[Data records]

******

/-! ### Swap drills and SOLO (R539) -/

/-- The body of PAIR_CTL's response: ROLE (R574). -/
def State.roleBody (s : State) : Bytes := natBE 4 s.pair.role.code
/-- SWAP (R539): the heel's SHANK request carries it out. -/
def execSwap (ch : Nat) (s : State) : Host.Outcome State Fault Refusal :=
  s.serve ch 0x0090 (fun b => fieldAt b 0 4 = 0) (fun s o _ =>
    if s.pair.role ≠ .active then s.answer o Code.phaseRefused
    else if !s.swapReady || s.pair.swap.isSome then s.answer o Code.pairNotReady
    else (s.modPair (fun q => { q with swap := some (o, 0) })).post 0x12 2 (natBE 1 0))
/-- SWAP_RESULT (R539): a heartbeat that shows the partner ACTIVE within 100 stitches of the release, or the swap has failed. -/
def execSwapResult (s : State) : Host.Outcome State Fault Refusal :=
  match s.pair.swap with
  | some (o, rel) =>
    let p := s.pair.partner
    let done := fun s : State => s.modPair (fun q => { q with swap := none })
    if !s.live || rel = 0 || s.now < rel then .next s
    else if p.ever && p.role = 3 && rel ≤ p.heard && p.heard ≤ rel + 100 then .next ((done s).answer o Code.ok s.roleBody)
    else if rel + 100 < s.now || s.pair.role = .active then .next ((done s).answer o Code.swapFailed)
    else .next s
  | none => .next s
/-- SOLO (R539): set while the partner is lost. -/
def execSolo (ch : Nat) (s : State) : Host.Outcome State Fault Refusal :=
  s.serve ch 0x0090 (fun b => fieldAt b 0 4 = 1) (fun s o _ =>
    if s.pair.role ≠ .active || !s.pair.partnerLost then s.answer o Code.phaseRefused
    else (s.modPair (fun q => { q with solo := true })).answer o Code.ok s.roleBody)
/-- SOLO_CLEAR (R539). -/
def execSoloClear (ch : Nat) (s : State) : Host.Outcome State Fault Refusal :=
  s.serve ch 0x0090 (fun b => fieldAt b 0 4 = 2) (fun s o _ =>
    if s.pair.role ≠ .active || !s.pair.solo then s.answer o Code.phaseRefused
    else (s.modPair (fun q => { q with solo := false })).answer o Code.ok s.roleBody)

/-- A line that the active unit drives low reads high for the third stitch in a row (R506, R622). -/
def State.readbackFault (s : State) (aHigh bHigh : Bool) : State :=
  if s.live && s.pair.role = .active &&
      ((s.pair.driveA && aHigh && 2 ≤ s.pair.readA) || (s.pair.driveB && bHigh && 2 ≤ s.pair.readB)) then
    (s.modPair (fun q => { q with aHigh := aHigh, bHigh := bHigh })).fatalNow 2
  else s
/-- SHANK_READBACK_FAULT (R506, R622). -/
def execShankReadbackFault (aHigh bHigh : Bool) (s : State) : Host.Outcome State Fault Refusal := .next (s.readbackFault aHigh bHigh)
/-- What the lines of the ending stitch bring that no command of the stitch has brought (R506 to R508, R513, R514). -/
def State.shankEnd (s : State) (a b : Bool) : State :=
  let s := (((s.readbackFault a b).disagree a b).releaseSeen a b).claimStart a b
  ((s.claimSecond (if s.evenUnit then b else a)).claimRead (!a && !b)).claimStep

******

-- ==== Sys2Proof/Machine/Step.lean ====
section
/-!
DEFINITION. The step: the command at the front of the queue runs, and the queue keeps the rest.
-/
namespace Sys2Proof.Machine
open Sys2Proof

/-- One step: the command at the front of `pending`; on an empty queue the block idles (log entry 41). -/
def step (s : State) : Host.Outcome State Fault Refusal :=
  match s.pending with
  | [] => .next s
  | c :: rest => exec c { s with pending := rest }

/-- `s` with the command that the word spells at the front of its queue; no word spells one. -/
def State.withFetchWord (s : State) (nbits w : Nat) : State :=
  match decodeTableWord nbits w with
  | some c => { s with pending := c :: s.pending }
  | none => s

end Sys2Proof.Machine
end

******

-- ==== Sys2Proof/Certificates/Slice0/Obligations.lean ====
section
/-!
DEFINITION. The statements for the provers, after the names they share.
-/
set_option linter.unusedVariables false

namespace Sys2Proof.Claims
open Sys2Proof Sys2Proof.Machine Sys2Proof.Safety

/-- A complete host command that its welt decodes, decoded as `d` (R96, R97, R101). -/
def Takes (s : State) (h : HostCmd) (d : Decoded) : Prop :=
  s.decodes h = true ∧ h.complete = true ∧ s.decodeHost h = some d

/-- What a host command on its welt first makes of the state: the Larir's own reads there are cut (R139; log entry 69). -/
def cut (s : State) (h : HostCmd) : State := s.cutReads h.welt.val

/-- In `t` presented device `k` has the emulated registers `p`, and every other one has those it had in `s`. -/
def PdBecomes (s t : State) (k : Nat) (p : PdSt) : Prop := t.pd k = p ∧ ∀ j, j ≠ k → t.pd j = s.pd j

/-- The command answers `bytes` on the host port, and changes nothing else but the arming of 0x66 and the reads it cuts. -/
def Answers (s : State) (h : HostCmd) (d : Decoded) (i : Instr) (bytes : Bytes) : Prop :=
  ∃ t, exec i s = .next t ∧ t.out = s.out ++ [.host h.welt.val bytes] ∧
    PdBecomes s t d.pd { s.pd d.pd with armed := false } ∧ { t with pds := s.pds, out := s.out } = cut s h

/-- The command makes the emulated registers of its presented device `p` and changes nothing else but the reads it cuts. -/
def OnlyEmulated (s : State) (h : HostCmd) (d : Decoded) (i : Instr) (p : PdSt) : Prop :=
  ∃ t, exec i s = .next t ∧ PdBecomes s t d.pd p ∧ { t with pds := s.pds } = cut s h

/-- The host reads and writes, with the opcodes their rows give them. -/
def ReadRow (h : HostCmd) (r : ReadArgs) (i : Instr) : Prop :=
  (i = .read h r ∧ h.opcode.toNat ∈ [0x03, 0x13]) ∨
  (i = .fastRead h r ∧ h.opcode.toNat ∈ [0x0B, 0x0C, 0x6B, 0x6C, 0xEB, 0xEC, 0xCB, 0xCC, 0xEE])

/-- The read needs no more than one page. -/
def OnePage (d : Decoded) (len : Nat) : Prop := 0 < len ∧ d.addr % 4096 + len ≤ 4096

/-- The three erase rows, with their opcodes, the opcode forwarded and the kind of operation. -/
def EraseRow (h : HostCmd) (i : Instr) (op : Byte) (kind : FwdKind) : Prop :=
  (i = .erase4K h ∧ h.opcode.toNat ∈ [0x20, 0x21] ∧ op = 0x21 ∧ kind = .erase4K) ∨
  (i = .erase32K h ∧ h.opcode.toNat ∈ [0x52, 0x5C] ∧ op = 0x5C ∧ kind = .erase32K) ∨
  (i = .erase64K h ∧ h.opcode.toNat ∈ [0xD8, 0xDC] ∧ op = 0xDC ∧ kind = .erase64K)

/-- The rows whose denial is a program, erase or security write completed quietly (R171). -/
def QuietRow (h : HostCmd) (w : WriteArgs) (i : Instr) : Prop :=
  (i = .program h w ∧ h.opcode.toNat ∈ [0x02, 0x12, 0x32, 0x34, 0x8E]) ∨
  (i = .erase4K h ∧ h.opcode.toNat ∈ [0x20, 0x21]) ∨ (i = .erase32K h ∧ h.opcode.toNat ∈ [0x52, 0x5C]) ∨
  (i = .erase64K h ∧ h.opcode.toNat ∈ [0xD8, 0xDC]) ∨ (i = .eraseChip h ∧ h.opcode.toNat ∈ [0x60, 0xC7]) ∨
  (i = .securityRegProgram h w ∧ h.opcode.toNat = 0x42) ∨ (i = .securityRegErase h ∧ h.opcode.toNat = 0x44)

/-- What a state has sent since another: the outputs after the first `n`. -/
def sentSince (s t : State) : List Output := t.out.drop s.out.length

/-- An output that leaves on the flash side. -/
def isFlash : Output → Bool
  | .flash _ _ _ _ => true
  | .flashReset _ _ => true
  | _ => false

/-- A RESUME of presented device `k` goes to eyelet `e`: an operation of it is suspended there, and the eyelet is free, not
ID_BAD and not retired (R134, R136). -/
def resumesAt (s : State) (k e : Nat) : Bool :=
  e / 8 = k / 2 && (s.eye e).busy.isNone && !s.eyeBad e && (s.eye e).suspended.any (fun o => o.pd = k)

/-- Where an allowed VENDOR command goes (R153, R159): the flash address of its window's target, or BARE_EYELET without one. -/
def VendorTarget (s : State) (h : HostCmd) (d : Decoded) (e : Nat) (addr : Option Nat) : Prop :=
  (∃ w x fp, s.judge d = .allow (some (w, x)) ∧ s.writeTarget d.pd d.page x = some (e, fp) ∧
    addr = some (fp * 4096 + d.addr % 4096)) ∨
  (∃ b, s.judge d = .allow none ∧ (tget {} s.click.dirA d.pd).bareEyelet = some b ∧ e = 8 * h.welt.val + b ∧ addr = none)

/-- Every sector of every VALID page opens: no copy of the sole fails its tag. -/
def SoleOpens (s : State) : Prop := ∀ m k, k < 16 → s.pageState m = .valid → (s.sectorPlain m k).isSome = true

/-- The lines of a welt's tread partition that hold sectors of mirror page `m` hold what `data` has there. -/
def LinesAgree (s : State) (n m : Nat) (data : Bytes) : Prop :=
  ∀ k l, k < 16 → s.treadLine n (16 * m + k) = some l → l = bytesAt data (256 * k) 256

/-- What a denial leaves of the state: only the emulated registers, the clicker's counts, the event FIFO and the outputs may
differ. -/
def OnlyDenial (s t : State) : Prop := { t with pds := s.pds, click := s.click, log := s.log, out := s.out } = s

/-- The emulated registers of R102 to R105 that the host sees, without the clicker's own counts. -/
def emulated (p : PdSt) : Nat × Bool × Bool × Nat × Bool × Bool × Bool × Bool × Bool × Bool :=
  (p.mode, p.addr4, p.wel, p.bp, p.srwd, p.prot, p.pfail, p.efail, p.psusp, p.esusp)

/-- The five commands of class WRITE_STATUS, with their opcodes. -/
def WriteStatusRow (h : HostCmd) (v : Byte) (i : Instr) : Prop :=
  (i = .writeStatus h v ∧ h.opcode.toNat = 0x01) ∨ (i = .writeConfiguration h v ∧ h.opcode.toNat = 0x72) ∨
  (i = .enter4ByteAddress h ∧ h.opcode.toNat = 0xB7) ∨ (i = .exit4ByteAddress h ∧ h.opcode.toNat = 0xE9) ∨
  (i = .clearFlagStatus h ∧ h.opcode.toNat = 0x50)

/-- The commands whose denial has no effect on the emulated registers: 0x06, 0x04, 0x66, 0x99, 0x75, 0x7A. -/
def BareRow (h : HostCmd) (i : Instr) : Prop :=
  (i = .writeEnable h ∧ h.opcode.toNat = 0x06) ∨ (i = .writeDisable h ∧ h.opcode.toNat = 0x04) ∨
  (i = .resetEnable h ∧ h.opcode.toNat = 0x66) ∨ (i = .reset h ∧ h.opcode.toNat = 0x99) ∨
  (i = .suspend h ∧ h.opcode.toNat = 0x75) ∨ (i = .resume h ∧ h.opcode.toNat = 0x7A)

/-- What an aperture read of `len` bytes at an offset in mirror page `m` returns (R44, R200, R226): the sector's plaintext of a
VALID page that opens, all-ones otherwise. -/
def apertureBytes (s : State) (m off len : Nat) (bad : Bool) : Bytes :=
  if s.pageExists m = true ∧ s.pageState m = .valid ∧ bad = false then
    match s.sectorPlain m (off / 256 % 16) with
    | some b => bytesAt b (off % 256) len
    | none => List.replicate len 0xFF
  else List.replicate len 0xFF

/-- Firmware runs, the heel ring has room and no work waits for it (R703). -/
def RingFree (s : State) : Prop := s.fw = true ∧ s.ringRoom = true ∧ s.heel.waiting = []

******

What this task involves: Could you retype exactly the lines above, starting at the line that contains "(i = .read h" and ending at the line that contains "def sentSince (s", and nothing more?

Finished task:
  (i = .read h r ∧ h.opcode.toNat ∈ [0x03, 0x13]) ∨
  (i = .fastRead h r ∧ h.opcode.toNat ∈ [0x0B, 0x0C, 0x6B, 0x6C, 0xEB, 0xEC, 0xCB, 0xCC, 0xEE])

/-- The read needs no more than one page. -/
def OnePage (d : Decoded) (len : Nat) : Prop := 0 < len ∧ d.addr % 4096 + len ≤ 4096

/-- The three erase rows, with their opcodes, the opcode forwarded and the kind of operation. -/
def EraseRow (h : HostCmd) (i : Instr) (op : Byte) (kind : FwdKind) : Prop :=
  (i = .erase4K h ∧ h.opcode.toNat ∈ [0x20, 0x21] ∧ op = 0x21 ∧ kind = .erase4K) ∨
  (i = .erase32K h ∧ h.opcode.toNat ∈ [0x52, 0x5C] ∧ op = 0x5C ∧ kind = .erase32K) ∨
  (i = .erase64K h ∧ h.opcode.toNat ∈ [0xD8, 0xDC] ∧ op = 0xDC ∧ kind = .erase64K)

/-- The rows whose denial is a program, erase or security write completed quietly (R171). -/
def QuietRow (h : HostCmd) (w : WriteArgs) (i : Instr) : Prop :=
  (i = .program h w ∧ h.opcode.toNat ∈ [0x02, 0x12, 0x32, 0x34, 0x8E]) ∨
  (i = .erase4K h ∧ h.opcode.toNat ∈ [0x20, 0x21]) ∨ (i = .erase32K h ∧ h.opcode.toNat ∈ [0x52, 0x5C]) ∨
  (i = .erase64K h ∧ h.opcode.toNat ∈ [0xD8, 0xDC]) ∨ (i = .eraseChip h ∧ h.opcode.toNat ∈ [0x60, 0xC7]) ∨
  (i = .securityRegProgram h w ∧ h.opcode.toNat = 0x42) ∨ (i = .securityRegErase h ∧ h.opcode.toNat = 0x44)

/-- What a state has sent since another: the outputs after the first `n`. -/
def sentSince (s t : State) : List Output := t.out.drop s.out.length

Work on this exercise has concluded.